首先在训练集上，我们使用训练方法产生词向量。这些词向量作为我们训练的一个目标标签，Oracle embedding。训练方法（MAML）如下：首先从大规模语料当中选出n个词，对于每一个词，我们可以用St表式所有包含这个词的句子。为了训练我们的模型，解决out of vocabulary的问题，我们随机的采样所有词的k(2, 4, 6)个句子，形成一个episode，该episode为一个小样本。在这个语料当中去训练我们的模型，然后用新的测试语料Dn微调。如此反复进行训练。同时加入字符特征。最后我们选择余弦距离作为我们的评价指标，目标是想让模型生成的词向量和oracle embedding 尽可能的接近。

2.2 Hierarchical Context Encoding (HiCE)

模型结构如下：
在这里插入图片描述
该模型也是训练一个语言模型，
输入：包含 $w_t$ 的 $k$ 个句子 $s_{t, k}$ ，其中 $w_t$ 被mask
输出： $w_t$ 的词向量表示

模型结构主要分为两部分，第1部分是context encoder，第2部分是，Multi context Aggregator。

第1部分主要是对输入去进行一个transformer encoder的编码，得到每一个句子的表示，第2部分将这每一个句子的表示进行连接，再经过一个transformer encoder，并和字符特征去进行concatenation最后输出层得到词向量。模型结构比较简单，通过此模型结构能够去补获上下文的信息以及整体的全局信息。

都是标准的transformer，模型参数和计算过程就不赘述了。

3、Experiment

Present two types of experiments to evaluate the effectiveness of the proposed HiCE model.

intrinsic evaluation–WikiText-103 (Merity et al., 2017)[1] WikiText-103 which used as Dt contains 103 million words extracted from a selected set of articles
extrinsic evaluation

3.1 Intrinsic Evaluation: Evaluate OOV Embeddings on the Chimera Benchmark

Evaluate HiCE on Chimera (Lazaridou et al., 2017)[2], a widely used benchmark dataset for evaluating word embedding for OOV words，对于每一个OOV的单词，只有几个句子会出现，用Spearman correlation去评估结果的好坏。
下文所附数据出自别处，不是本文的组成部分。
/-- 02 R47, R49, R51, R62, R63, 04 R106, R117, 05 R143, 07 R215. Fetched lists enter the cache, of at most its bytes, once the arrays that no open
step names have made room for them; else the fetch goes on (the model's choice, log entry 61: R106 does not say). A boundary counts the tile's slot
and, while the module is drained, latches nothing; every sixteenth slot of a run is its own fire. A null fire's codes are not taken; an over-range
above range code 0 discards the codes and makes the fire due again one range lower; codes within range are clamped to 8 bits and corrected for the
inputs latched with the fire. A postmark mismatch drops the fire, counts it and raises record 0x0002. A fire that passed is added to its bank with
its weights, if the bank holds its reduction and its epoch stands. The outlier lane takes the oldest contribution due, of bank 0 first.
(State.tryEntry is what a power entry that waits for fires does after one of them, 02 R52.) -/
def Obligations.AFireGoesFromLatchToBank : Prop :=
  (∀ (s : State) (a : ArrId) (r : CodeRecord), s.inRun = true → s.record a = some r → (s.region a.die (unitOf a.tid)).fetching.contains a = true →
    let g := s.region a.die (unitOf a.tid)
    let e := s.fetchedLists a
    let kept := s.cacheRoom (s.cacheBytes [e]) g.cache.length (g.cache.filter fun y => y.arr != a)
    ∃ t, exec (.listFetchDone a) s = .next t ∧ t.tl.tiles = s.tl.tiles ∧ (t.region a.die (unitOf a.tid)).jobs = g.jobs ∧
      (∀ y ∈ kept, y ∈ g.cache) ∧ (∀ y ∈ g.cache, y.arr ≠ a → s.arrayNamed y.arr = true → y ∈ kept) ∧
      (s.cacheBytes kept + s.cacheBytes [e] ≤ listCacheBytes → (t.region a.die (unitOf a.tid)).cache = e :: kept ∧
        (t.region a.die (unitOf a.tid)).fetching = g.fetching.filter (fun y => y != a)) ∧
      (listCacheBytes < s.cacheBytes kept + s.cacheBytes [e] → (t.region a.die (unitOf a.tid)).cache = kept ∧
        (t.region a.die (unitOf a.tid)).fetching = g.fetching)) ∧
  (∀ (s : State) (id : TileId), s.enabled id = true → s.inRun = true → (s.tile id).array = none → s.enteringP1 = false →
    let u := s.boundary id
    let n := (s.tile id).slotNo
    (u.tile id).slotNo = n + 1 ∧
    (u.isDrained = true → exec (.fireLatch id) s = .next u) ∧
    (u.isDrained = false → (u.tile id).test.running = false → exec (.fireLatch id) s = .next (u.chooseSlot id n).stampLines) ∧
    (∀ r, u.isDrained = false → (u.tile id).test.running = false → (u.tile id).repeatDue = none → u.pairBegun id = false → (u.tile id).run = some r →
      u.runDue (u.tile id) = true → n % 16 = 0 →
      ∃ t r', exec (.fireLatch id) s = .next t ∧ (t.tile id).run = some r' ∧ r'.fires = r.fires + 1 ∧ (t.tile id).fires = (u.tile id).fires)) ∧
  (∀ (s : State) (id : TileId) (codes : List Int) (flags : List Bool) (fl : Flight), (s.tile id).array = some fl → (s.tile id).scaler = none →
    (fl.null = true → ∃ t, exec (.converterResult id codes flags) s = .next t ∧
      t.tile id = { s.tile id with array := none, scaler := some { fl with converted := true } }) ∧
    (fl.null = false → flags.any (fun b => b) = true → fl.fire.range ≠ 0 →
      let again := if s.redLive fl.fire.red && ((s.tile id).bank fl.bank).red == some fl.fire.red then some { fl.fire with range := fl.fire.range - 1 } else none
      ∃ t, exec (.converterResult id codes flags) s = .next t ∧
      t.tile id = { s.tile id with array := none, cntRepeat := (s.tile id).cntRepeat + 1, repeatDue := again }) ∧
    (fl.null = false → flags.any (fun b => b) = true → fl.fire.range = 0 → exec (.converterResult id codes flags) s = .next (s.overRange0 id fl)) ∧
    (fl.null = false → flags.any (fun b => b) = false → ∃ t fl', exec (.converterResult id codes flags) s = .next t ∧
      t.tile id = { s.tile id with array := none, scaler := some fl' } ∧ fl'.fire = fl.fire ∧ fl'.input = fl.input ∧ fl'.converted = true ∧
      fl'.raw = (List.range 258).map (fun j => clampInt (-128) 127 (at' codes j 0)) ∧
      fl'.y = correctedAll fl.coefs (s.recordD (id.array fl.fire.arr)) fl.fire.range (rowInputs fl.fire.mode fl.input.shifts fl.input.codes) fl'.raw)) ∧
  (∀ (s : State) (id : TileId) (fl : Flight), (s.tile id).scaler = some fl → fl.null = false → fl.overrun = false → fl.passed = false →
    let rem := remainderTerm (s.recordD (id.array fl.fire.arr)) (rowInputs fl.fire.mode fl.input.shifts fl.input.codes)
    (postmarkPass fl.fire.range fl.y rem = true → exec (.postmarkComparison id) s = .next (s.postmarkPasses id fl)) ∧
    (postmarkPass fl.fire.range fl.y rem = false → ∃ (u : State) (r : Record), exec (.postmarkComparison id) s =
        .next (u.transient fl.fire.red.stepTag fl.fire.red.epoch 0x0002 id.die (locOf (id.array fl.cells))).tryEntry ∧
      u.tile id = { s.tile id with scaler := none, cntMismatch := (s.tile id).cntMismatch + 1 } ∧ u.sv = s.sv ∧
      u.ev.held.getLast? = some r ∧ r.code = 0x0002 ∧ r.source = id.die)) ∧
  (∀ (s : State) (id : TileId) (fl : Flight), (s.tile id).scaler = some fl → (fl.null || fl.overrun || fl.passed) = true →
    let u := s.active.modTile id fun x => { x with scaler := none }
    let count (v : State) : State := if ((v.tile id).bank fl.bank).red == some fl.fire.red then v.countFires id fl.bank 1 fl.fire.close fl.fire.arr else v
    (s.redLive fl.fire.red = false ∨ ((s.tile id).bank fl.bank).red ≠ some fl.fire.red → exec (.fireAdd id) s = .next u.tryEntry) ∧
    (s.redLive fl.fire.red = true → ((s.tile id).bank fl.bank).red = some fl.fire.red →
      (fl.null = true ∨ fl.overrun = true → exec (.fireAdd id) s = .next (count (u.vectorDue id fl)).tryEntry) ∧
      (fl.null = false → fl.overrun = false →
        let sum := addVec 64 256 ((s.tile id).bank fl.bank).regs (fireAddend (s.recordD (id.array fl.fire.arr)) fl.input.scale fl.fire.mode fl.fire.range fl.y)
        sum.2 = false →
        ∃ v : State, (v.tile id).bank fl.bank = { (s.tile id).bank fl.bank with regs := sum.1 } ∧ v.sv = s.sv ∧
          exec (.fireAdd id) s = .next (count
            ((v.countEquiv fl.fire.red.stepTag 1 (s.recordD (id.array fl.fire.arr)).saturated (id.array fl.fire.arr)).vectorDue id fl)).tryEntry))) ∧
  (∀ (s : State) (id : TileId) (b : Nat) (d : OutlierDue) (rest : List OutlierDue) (red : Reduction),
    b = 0 ∨ (b = 1 ∧ (((s.tile id).bank 0).outliers = [] ∨ ((s.tile id).bank 0).red = none)) →
    ((s.tile id).bank b).outliers = d :: rest → ((s.tile id).bank b).red = some red →
    ∃ u : State, (u.tile id).bank b = { (s.tile id).bank b with outliers := rest } ∧ u.sv = s.sv ∧
      exec (.outlierAdd id) s = .next ((u.addToBank id b d.arr red (outlierAddend (s.recordD (id.array d.arr)) d.input.scale d.input.shifts d.input.codes)).tryDrain id b))
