@[simp] theorem State.modStep_tm (s : State) (tag : Nat) (f : OpenStep → OpenStep) : (s.modStep tag f).tm = s.tm := rfl
@[simp] theorem State.modStep_pw (s : State) (tag : Nat) (f : OpenStep → OpenStep) : (s.modStep tag f).pw = s.pw := rfl
@[simp] theorem State.modStep_th (s : State) (tag : Nat) (f : OpenStep → OpenStep) : (s.modStep tag f).th = s.th := rfl
@[simp] theorem State.modStep_bt (s : State) (tag : Nat) (f : OpenStep → OpenStep) : (s.modStep tag f).bt = s.bt := rfl
@[simp] theorem State.modStep_ev (s : State) (tag : Nat) (f : OpenStep → OpenStep) : (s.modStep tag f).ev = s.ev := rfl
@[simp] theorem State.modStep_rg (s : State) (tag : Nat) (f : OpenStep → OpenStep) : (s.modStep tag f).rg = s.rg := rfl
@[simp] theorem State.modStep_adcs (s : State) (tag : Nat) (f : OpenStep → OpenStep) : (s.modStep tag f).adcs = s.adcs := rfl
@[simp] theorem State.modStep_tp (s : State) (tag : Nat) (f : OpenStep → OpenStep) : (s.modStep tag f).tp = s.tp := rfl
@[simp] theorem State.modStep_i3 (s : State) (tag : Nat) (f : OpenStep → OpenStep) : (s.modStep tag f).i3 = s.i3 := rfl
@[simp] theorem State.modStep_dp (s : State) (tag : Nat) (f : OpenStep → OpenStep) : (s.modStep tag f).dp = s.dp := rfl
@[simp] theorem State.modStep_sv_windows (s : State) (tag : Nat) (f : OpenStep → OpenStep) :
    (s.modStep tag f).sv.windows = s.sv.windows := rfl
@[simp] theorem State.modStep_sv_mem (s : State) (tag : Nat) (f : OpenStep → OpenStep) : (s.modStep tag f).sv.mem = s.sv.mem := rfl
@[simp] theorem State.modStep_sv_contexts (s : State) (tag : Nat) (f : OpenStep → OpenStep) :
    (s.modStep tag f).sv.contexts = s.sv.contexts := rfl
@[simp] theorem State.modStep_sv_queues (s : State) (tag : Nat) (f : OpenStep → OpenStep) :
    (s.modStep tag f).sv.queues = s.sv.queues := rfl
@[simp] theorem State.modStep_sv_slots (s : State) (tag : Nat) (f : OpenStep → OpenStep) : (s.modStep tag f).sv.slots = s.sv.slots := rfl
@[simp] theorem State.modStep_sv_nextTag (s : State) (tag : Nat) (f : OpenStep → OpenStep) :
    (s.modStep tag f).sv.nextTag = s.sv.nextTag := rfl
@[simp] theorem State.modStep_sv_inputs (s : State) (tag : Nat) (f : OpenStep → OpenStep) :
    (s.modStep tag f).sv.inputs = s.sv.inputs := rfl
@[simp] theorem State.modStep_sv_nextInput (s : State) (tag : Nat) (f : OpenStep → OpenStep) :
    (s.modStep tag f).sv.nextInput = s.sv.nextInput := rfl
@[simp] theorem State.modStep_sv_storm (s : State) (tag : Nat) (f : OpenStep → OpenStep) : (s.modStep tag f).sv.storm = s.sv.storm := rfl
@[simp] theorem State.modStep_sv_stormBit (s : State) (tag : Nat) (f : OpenStep → OpenStep) :
    (s.modStep tag f).sv.stormBit = s.sv.stormBit := rfl
@[simp] theorem State.modStep_sv_stormFraction (s : State) (tag : Nat) (f : OpenStep → OpenStep) :
    (s.modStep tag f).sv.stormFraction = s.sv.stormFraction := rfl
@[simp] theorem State.modStep_sv_stormSince (s : State) (tag : Nat) (f : OpenStep → OpenStep) :
    (s.modStep tag f).sv.stormSince = s.sv.stormSince := rfl
@[simp] theorem State.modStep_sv_recalibrated (s : State) (tag : Nat) (f : OpenStep → OpenStep) :
    (s.modStep tag f).sv.recalibrated = s.sv.recalibrated := rfl
@[simp] theorem State.modStep_sv_adapters (s : State) (tag : Nat) (f : OpenStep → OpenStep) :
    (s.modStep tag f).sv.adapters = s.sv.adapters := rfl
@[simp] theorem State.modStep_sv_engines (s : State) (tag : Nat) (f : OpenStep → OpenStep) :
    (s.modStep tag f).sv.engines = s.sv.engines := rfl
@[simp] theorem State.modStep_kv (s : State) (tag : Nat) (f : OpenStep → OpenStep) : (s.modStep tag f).kv = s.kv := rfl
@[simp] theorem State.modStep_wt (s : State) (tag : Nat) (f : OpenStep → OpenStep) : (s.modStep tag f).wt = s.wt := rfl
@[simp] theorem State.modStep_tl (s : State) (tag : Nat) (f : OpenStep → OpenStep) : (s.modStep tag f).tl = s.tl := rfl
@[simp] theorem State.modStep_rd (s : State) (tag : Nat) (f : OpenStep → OpenStep) : (s.modStep tag f).rd = s.rd := rfl
@[simp] theorem State.modStep_cl (s : State) (tag : Nat) (f : OpenStep → OpenStep) : (s.modStep tag f).cl = s.cl := rfl
@[simp] theorem State.modStep_fb (s : State) (tag : Nat) (f : OpenStep → OpenStep) : (s.modStep tag f).fb = s.fb := rfl
@[simp] theorem State.modStep_draw (s : State) (tag : Nat) (f : OpenStep → OpenStep) : (s.modStep tag f).draw = s.draw := rfl
@[simp] theorem State.modStep_pending (s : State) (tag : Nat) (f : OpenStep → OpenStep) : (s.modStep tag f).pending = s.pending := rfl
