-- ==== Sys2Proof/Laws/FramesClaims.lean ====
section
/-! SUPPORT. What the operations and meanings of Machine/Claims.lean leave as it is: the blocks outside their mask. -/

set_option Elab.async false
set_option linter.unusedTactic false
set_option linter.unreachableTactic false
set_option linter.unusedVariables false

namespace Sys2Proof.Machine

variable {K : Nat}

theorem State.requestCal_only {s0 s : State} {a : ArrId} {cls : Nat} (hk : Only K s0 s)
    (hK : Needs 16384 K := by exact Needs.sub (by assumption) (by decide)) : Only K s0 (State.requestCal s a cls) := by
  unfold State.requestCal
  with_reducible repeat' first
    | assumption | apply State.modTile_only | exact Needs.sub ‹_› (by decide) | apply Only.cond | split | (dsimp only; split)
    | fail_if_no_progress refine Only.mk' ?_

theorem State.dropRun_only {s0 s : State} {tid : TileId} {requeue : Bool} {first : Bool} (hk : Only K s0 s)
    (hK : Needs 24576 K := by exact Needs.sub (by assumption) (by decide)) : Only K s0 (State.dropRun s tid requeue first) := by
  unfold State.dropRun
  with_reducible repeat' first
    | assumption | apply State.modFranking_only | apply State.modTile_only | exact Needs.sub ‹_› (by decide) | apply Only.cond | split
    | (dsimp only; split) | fail_if_no_progress refine Only.mk' ?_

theorem State.discardRun_only {s0 s : State} {tid : TileId} {requeue : Bool} (hk : Only K s0 s)
    (hK : Needs 24576 K := by exact Needs.sub (by assumption) (by decide)) : Only K s0 (State.discardRun s tid requeue) := by
  unfold State.discardRun
  with_reducible repeat' first
    | assumption | apply State.modTile_only | apply State.dropRun_only | exact Needs.sub ‹_› (by decide) | apply Only.cond | split
    | (dsimp only; split) | fail_if_no_progress refine Only.mk' ?_

theorem State.idleSpare_only {s0 s : State} {tid : TileId} (hk : Only K s0 s)
    (hK : Needs 24576 K := by exact Needs.sub (by assumption) (by decide)) : Only K s0 (State.idleSpare s tid) := by
  unfold State.idleSpare
  with_reducible repeat' first
    | assumption | apply State.modDir_only | apply State.modTile_only | exact Needs.sub ‹_› (by decide) | apply Only.cond | split
    | (dsimp only; split) | fail_if_no_progress refine Only.mk' ?_

theorem State.endClaim_only {s0 s : State} {tid : TileId} (hk : Only K s0 s)
    (hK : Needs 16384 K := by exact Needs.sub (by assumption) (by decide)) : Only K s0 (State.endClaim s tid) := by
  unfold State.endClaim
  with_reducible repeat' first
    | assumption | apply State.modTile_only | exact Needs.sub ‹_› (by decide) | apply Only.cond | split | (dsimp only; split)
    | fail_if_no_progress refine Only.mk' ?_

theorem State.releaseSpare_only {s0 s : State} {tid : TileId} {gone : Nat → Bool} (hk : Only K s0 s)
    (hK : Needs 24576 K := by exact Needs.sub (by assumption) (by decide)) : Only K s0 (State.releaseSpare s tid gone) := by
  unfold State.releaseSpare
  with_reducible repeat' first
    | assumption | apply State.endClaim_only | apply State.idleSpare_only | exact Needs.sub ‹_› (by decide) | apply Only.cond | split
    | (dsimp only; split) | fail_if_no_progress refine Only.mk' ?_

theorem State.releaseTile_only {s0 s : State} {tid : TileId} {gone : Nat → Bool} (hk : Only K s0 s)
    (hK : Needs 24576 K := by exact Needs.sub (by assumption) (by decide)) : Only K s0 (State.releaseTile s tid gone) := by
  unfold State.releaseTile
  with_reducible repeat' first
    | assumption | apply State.dropRun_only | apply State.modTile_only | apply State.releaseSpare_only | exact Needs.sub ‹_› (by decide)
    | apply Only.cond | split | (dsimp only; split) | fail_if_no_progress refine Only.mk' ?_

end Sys2Proof.Machine
end

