-- ==== Sys2Proof/Laws/FramesTiles.lean ====
section
/-! SUPPORT. What the operations and meanings of Machine/Tiles.lean leave as it is: the blocks outside their mask. -/

set_option Elab.async false
set_option linter.unusedTactic false
set_option linter.unreachableTactic false
set_option linter.unusedVariables false

namespace Sys2Proof.Machine

variable {K : Nat}

theorem execListFetchDone_only {s : State} {a : ArrId} (hK : Needs 16384 K) : KeptO K s (execListFetchDone a s) := by
  unfold execListFetchDone
  with_reducible repeat' first
    | assumption | apply KeptO.next | apply KeptO.fault | apply KeptO.cond | exact Only.refl _ | apply State.modRegion_only
    | exact Needs.sub ‹_› (by decide) | apply Only.cond | split | (dsimp only; split) | fail_if_no_progress refine Only.mk' ?_

theorem State.stampLines_only {s0 s : State} (hk : Only K s0 s)
    (hK : Needs 32768 K := by exact Needs.sub (by assumption) (by decide)) : Only K s0 (State.stampLines s) := by
  unfold State.stampLines
  with_reducible repeat' first
    | assumption | exact Needs.sub ‹_› (by decide) | apply Only.cond | split | (dsimp only; split) | fail_if_no_progress refine Only.mk' ?_

theorem execFireLatch_only {s : State} {t : TileId} (hK : Needs 523792 K) : KeptO K s (execFireLatch t s) := by
  unfold execFireLatch
  with_reducible repeat' first
    | assumption | apply KeptO.next | apply KeptO.fault | apply KeptO.cond | exact Only.refl _ | apply State.boundary_only
    | apply State.chooseSlot_only | apply State.stampLines_only | exact Needs.sub ‹_› (by decide) | apply Only.cond | split
    | (dsimp only; split) | fail_if_no_progress refine Only.mk' ?_

theorem State.passSelection_only {s0 s : State} {f : Fire} {die : Nat} (hk : Only K s0 s)
    (hK : Needs 17408 K := by exact Needs.sub (by assumption) (by decide)) : Only K s0 (State.passSelection s f die) := by
  unfold State.passSelection
  with_reducible repeat' first
    | assumption | apply State.modStep_only | exact Needs.sub ‹_› (by decide) | apply Only.cond | split | (dsimp only; split)
    | fail_if_no_progress refine Only.mk' ?_

theorem State.overRange0_only {s0 s : State} {t : TileId} {fl : Flight} (hk : Only K s0 s)
    (hK : Needs 196096 K := by exact Needs.sub (by assumption) (by decide)) : Only K s0 (State.overRange0 s t fl) := by
  unfold State.overRange0
  with_reducible repeat' first
    | assumption | apply State.modTile_only | apply State.failStep_only | apply State.passSelection_only | apply State.putJob_only
    | apply State.countEquiv_only | apply State.selectLast_only | exact Needs.sub ‹_› (by decide) | apply Only.cond | split
    | (dsimp only; split) | fail_if_no_progress refine Only.mk' ?_

theorem execConverterResult_only {s : State} {t : TileId} {codes : List Int} {flags : List Bool} (hK : Needs 196096 K) : KeptO K s
    (execConverterResult t codes flags s) := by
  unfold execConverterResult
  with_reducible repeat' first
    | assumption | apply KeptO.next | apply KeptO.fault | apply KeptO.cond | exact Only.refl _ | apply State.modTile_only
    | apply State.overRange0_only | apply State.selectLast_only | exact Needs.sub ‹_› (by decide) | apply Only.cond | split
    | (dsimp only; split) | fail_if_no_progress refine Only.mk' ?_

theorem State.spotCopy_only {s0 s : State} {t : TileId} {fl : Flight} (hk : Only K s0 s)
    (hK : Needs 262144 K := by exact Needs.sub (by assumption) (by decide)) : Only K s0 (State.spotCopy s t fl).2 := by
  unfold State.spotCopy
  with_reducible repeat' first
    | assumption | apply State.nextDraw_only | exact Needs.sub ‹_› (by decide) | apply Only.cond | split | (dsimp only; split)
    | fail_if_no_progress refine Only.mk' ?_

theorem State.postmarkPasses_only {s0 s : State} {t : TileId} {fl : Flight} (hk : Only K s0 s)
    (hK : Needs 278528 K := by exact Needs.sub (by assumption) (by decide)) : Only K s0 (State.postmarkPasses s t fl) := by
  unfold State.postmarkPasses
  with_reducible repeat' first
    | assumption | apply State.modTile_only | apply State.spotCopy_only | apply State.modRegion_only | apply State.selectLast_only
    | exact Needs.sub ‹_› (by decide) | apply Only.cond | split | (dsimp only; split) | fail_if_no_progress refine Only.mk' ?_

theorem execPostmarkComparison_only {s : State} {t : TileId} (hK : Needs 523903 K) : KeptO K s (execPostmarkComparison t s) := by
  unfold execPostmarkComparison
  with_reducible repeat' first
    | assumption | apply KeptO.next | apply KeptO.fault | apply KeptO.cond | exact Only.refl _ | apply State.modTile_only
    | apply State.postmarkPasses_only | apply State.raise_only | apply State.transient_only | apply State.tryEntry_only
    | apply State.active_only | exact Needs.sub ‹_› (by decide) | apply Only.cond | split | (dsimp only; split)
    | fail_if_no_progress refine Only.mk' ?_

theorem State.vectorDue_only {s0 s : State} {t : TileId} {fl : Flight} (hk : Only K s0 s)
    (hK : Needs 196096 K := by exact Needs.sub (by assumption) (by decide)) : Only K s0 (State.vectorDue s t fl) := by
  unfold State.vectorDue
  with_reducible repeat' first
    | assumption | apply State.modTile_only | apply State.failStep_only | apply State.putJob_only | exact Needs.sub ‹_› (by decide)
    | apply Only.cond | split | (dsimp only; split) | fail_if_no_progress refine Only.mk' ?_

theorem execFireAdd_only {s : State} {t : TileId} (hK : Needs 261759 K) : KeptO K s (execFireAdd t s) := by
  unfold execFireAdd
  with_reducible repeat' first
    | assumption | apply KeptO.next | apply KeptO.fault | apply KeptO.cond | exact Only.refl _ | apply State.modTile_only
    | apply State.addToBank_only | apply State.countEquiv_only | apply State.vectorDue_only | apply State.countFires_only
    | apply State.tryEntry_only | apply State.active_only | exact Needs.sub ‹_› (by decide) | apply Only.cond | split | (dsimp only; split)
    | fail_if_no_progress refine Only.mk' ?_

theorem execOutlierAdd_only {s : State} {t : TileId} (hK : Needs 196112 K) : KeptO K s (execOutlierAdd t s) := by
  unfold execOutlierAdd
  with_reducible repeat' first
    | assumption | apply KeptO.next | apply KeptO.fault | apply KeptO.cond | exact Only.refl _ | apply State.modTile_only
    | apply State.tryDrain_only | apply State.addToBank_only | exact Needs.sub ‹_› (by decide) | apply Only.cond | split
    | (dsimp only; split) | fail_if_no_progress refine Only.mk' ?_

theorem State.addPart_only {s0 s : State} {t : TileId} {arr : Nat} {p : FbPart} {v : List Int} (hk : Only K s0 s)
    (hK : Needs 196112 K := by exact Needs.sub (by assumption) (by decide)) : Only K s0 (State.addPart s t arr p v) := by
  unfold State.addPart
  with_reducible repeat' first
    | assumption | apply State.addToBank_only | apply State.modTile_only | apply State.tryDrain_only | exact Needs.sub ‹_› (by decide)
    | apply Only.cond | split | (dsimp only; split) | fail_if_no_progress refine Only.mk' ?_

theorem execFallbackJobDone_only {s : State} {die : Nat} {unit : Nat} (hK : Needs 196112 K) : KeptO K s (execFallbackJobDone die
    unit s) := by
  unfold execFallbackJobDone
  with_reducible repeat' first
    | assumption | apply KeptO.next | apply KeptO.fault | apply KeptO.cond | exact Only.refl _ | apply State.modRegion_only
    | apply State.failStep_only | apply State.addPart_only | exact Needs.sub ‹_› (by decide) | apply Only.cond
    | refine Only.foldl ?_ fun _ _ _ => ?_ | split | (dsimp only; split) | fail_if_no_progress refine Only.mk' ?_

theorem State.excursion_only {s0 s : State} {a : ArrId} (hk : Only K s0 s)
    (hK : Needs 16400 K := by exact Needs.sub (by assumption) (by decide)) : Only K s0 (State.excursion s a) := by
  unfold State.excursion
  with_reducible repeat' first
    | assumption | apply State.modTile_only | apply State.requestCal_only | apply State.raise_only | exact Needs.sub ‹_› (by decide)
    | apply Only.cond | split | (dsimp only; split) | fail_if_no_progress refine Only.mk' ?_

theorem execSpotComparisonDone_only {s : State} {die : Nat} {unit : Nat} (hK : Needs 261754 K) : KeptO K s (execSpotComparisonDone
    die unit s) := by
  unfold execSpotComparisonDone
  with_reducible repeat' first
    | assumption | apply KeptO.next | apply KeptO.fault | apply KeptO.cond | exact Only.refl _ | apply State.modRegion_only
    | apply State.raise_only | apply State.transient_only | apply State.requestCal_only | apply State.excursion_only
    | exact Needs.sub ‹_› (by decide) | apply Only.cond | split | (dsimp only; split) | fail_if_no_progress refine Only.mk' ?_

theorem State.adapterInto_only {s0 s : State} {tag : Nat} {token : Nat} {tensor : Nat} {adapter : Nat} {e : TileId × Nat × Nat} (hk
    : Only K s0 s)
    (hK : Needs 196112 K := by exact Needs.sub (by assumption) (by decide)) : Only K s0 (State.adapterInto s tag token tensor adapter e) := by
  unfold State.adapterInto
  with_reducible repeat' first
    | assumption | apply State.modTile_only | apply State.tryDrain_only | apply State.addToBank_only | apply State.failStep_only
    | exact Needs.sub ‹_› (by decide) | apply Only.cond | split | (dsimp only; split) | fail_if_no_progress refine Only.mk' ?_

theorem execAdapterContribution_only {s : State} {stepTag : Nat} {token : Nat} {tensor : Nat} {adapter : Nat} (hK : Needs 196112 K)
    : KeptO K s (execAdapterContribution stepTag token tensor adapter s) := by
  unfold execAdapterContribution
  with_reducible repeat' first
    | assumption | apply KeptO.next | apply KeptO.fault | apply KeptO.cond | exact Only.refl _ | apply State.adapterInto_only
    | apply State.gather_only | exact Needs.sub ‹_› (by decide) | apply Only.cond | refine Only.foldl ?_ fun _ _ _ => ?_ | split
    | (dsimp only; split) | fail_if_no_progress refine Only.mk' ?_

theorem execBankDrainDone_only {s : State} {t : TileId} {bank : Nat} (hK : Needs 49152 K) : KeptO K s (execBankDrainDone t bank s) := by
  unfold execBankDrainDone
  with_reducible repeat' first
    | assumption | apply KeptO.next | apply KeptO.fault | apply KeptO.cond | exact Only.refl _ | apply State.modTile_only
    | apply State.stampLines_only | exact Needs.sub ‹_› (by decide) | apply Only.cond | split | (dsimp only; split)
    | fail_if_no_progress refine Only.mk' ?_

end Sys2Proof.Machine
end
结果如下：
在这里插入图片描述
1、We can see that adapting with MAML can improve
the performance when the number of context sentences is relatively large (i.e., 4 and 6 shot), as it can mitigate the semantic gap between source corpus $D_T$ and target corpus DN

3.2 Extrinsic Evaluation: Evaluate OOV Embeddings on Downstream Tasks

Named Entity Recognition

Rare-NER: focus on unusual, previouslyunseen entities in the context of emerging discussions
Bio-NER: focuses on technical terms in the biology domain

在这里插入图片描述
2、 The experiment demonstrates that HiCE trained on DT is already able to leverage the general language knowledge which can be transferred through different domains, and adaptation with MAML can further reduce the domain gap and enhance the performance

模型结构还是挺强的，上面说道HICE已经可以学习到跨领域的通用知识，并且通过MAML能够更好地减少领域鸿沟

4、Discussion

1、首先文章的切入点比较好，针对NLP领域的一个小问题，即OOV问题提出自己的解决方法。

2、从大规模语料库中提取词向量，并且使用一种新的结构作为语言模型提炼语言学中的一些通用知识。

3、为了减少领域之间的gap问题，使用MAML的学习方法，加强模型的鲁棒性。

4、实验中应该加入HICE+MAML的对比试验，因为MAML的微调既会对Morph产生影响，又会对结构产生影响。

5、如果直接用bert在这几个任务上实验，效果如何。

Reference

[1]Stephen Merity, Caiming Xiong, James Bradbury, and Richard Socher. 2017. Pointer sentinel mixture models. In ICLR’17
[2]Angeliki Lazaridou, Marco Marelli, and Marco Baroni.2017. Multimodal word meaning induction from minimal exposure to natural text. Cognitive Science.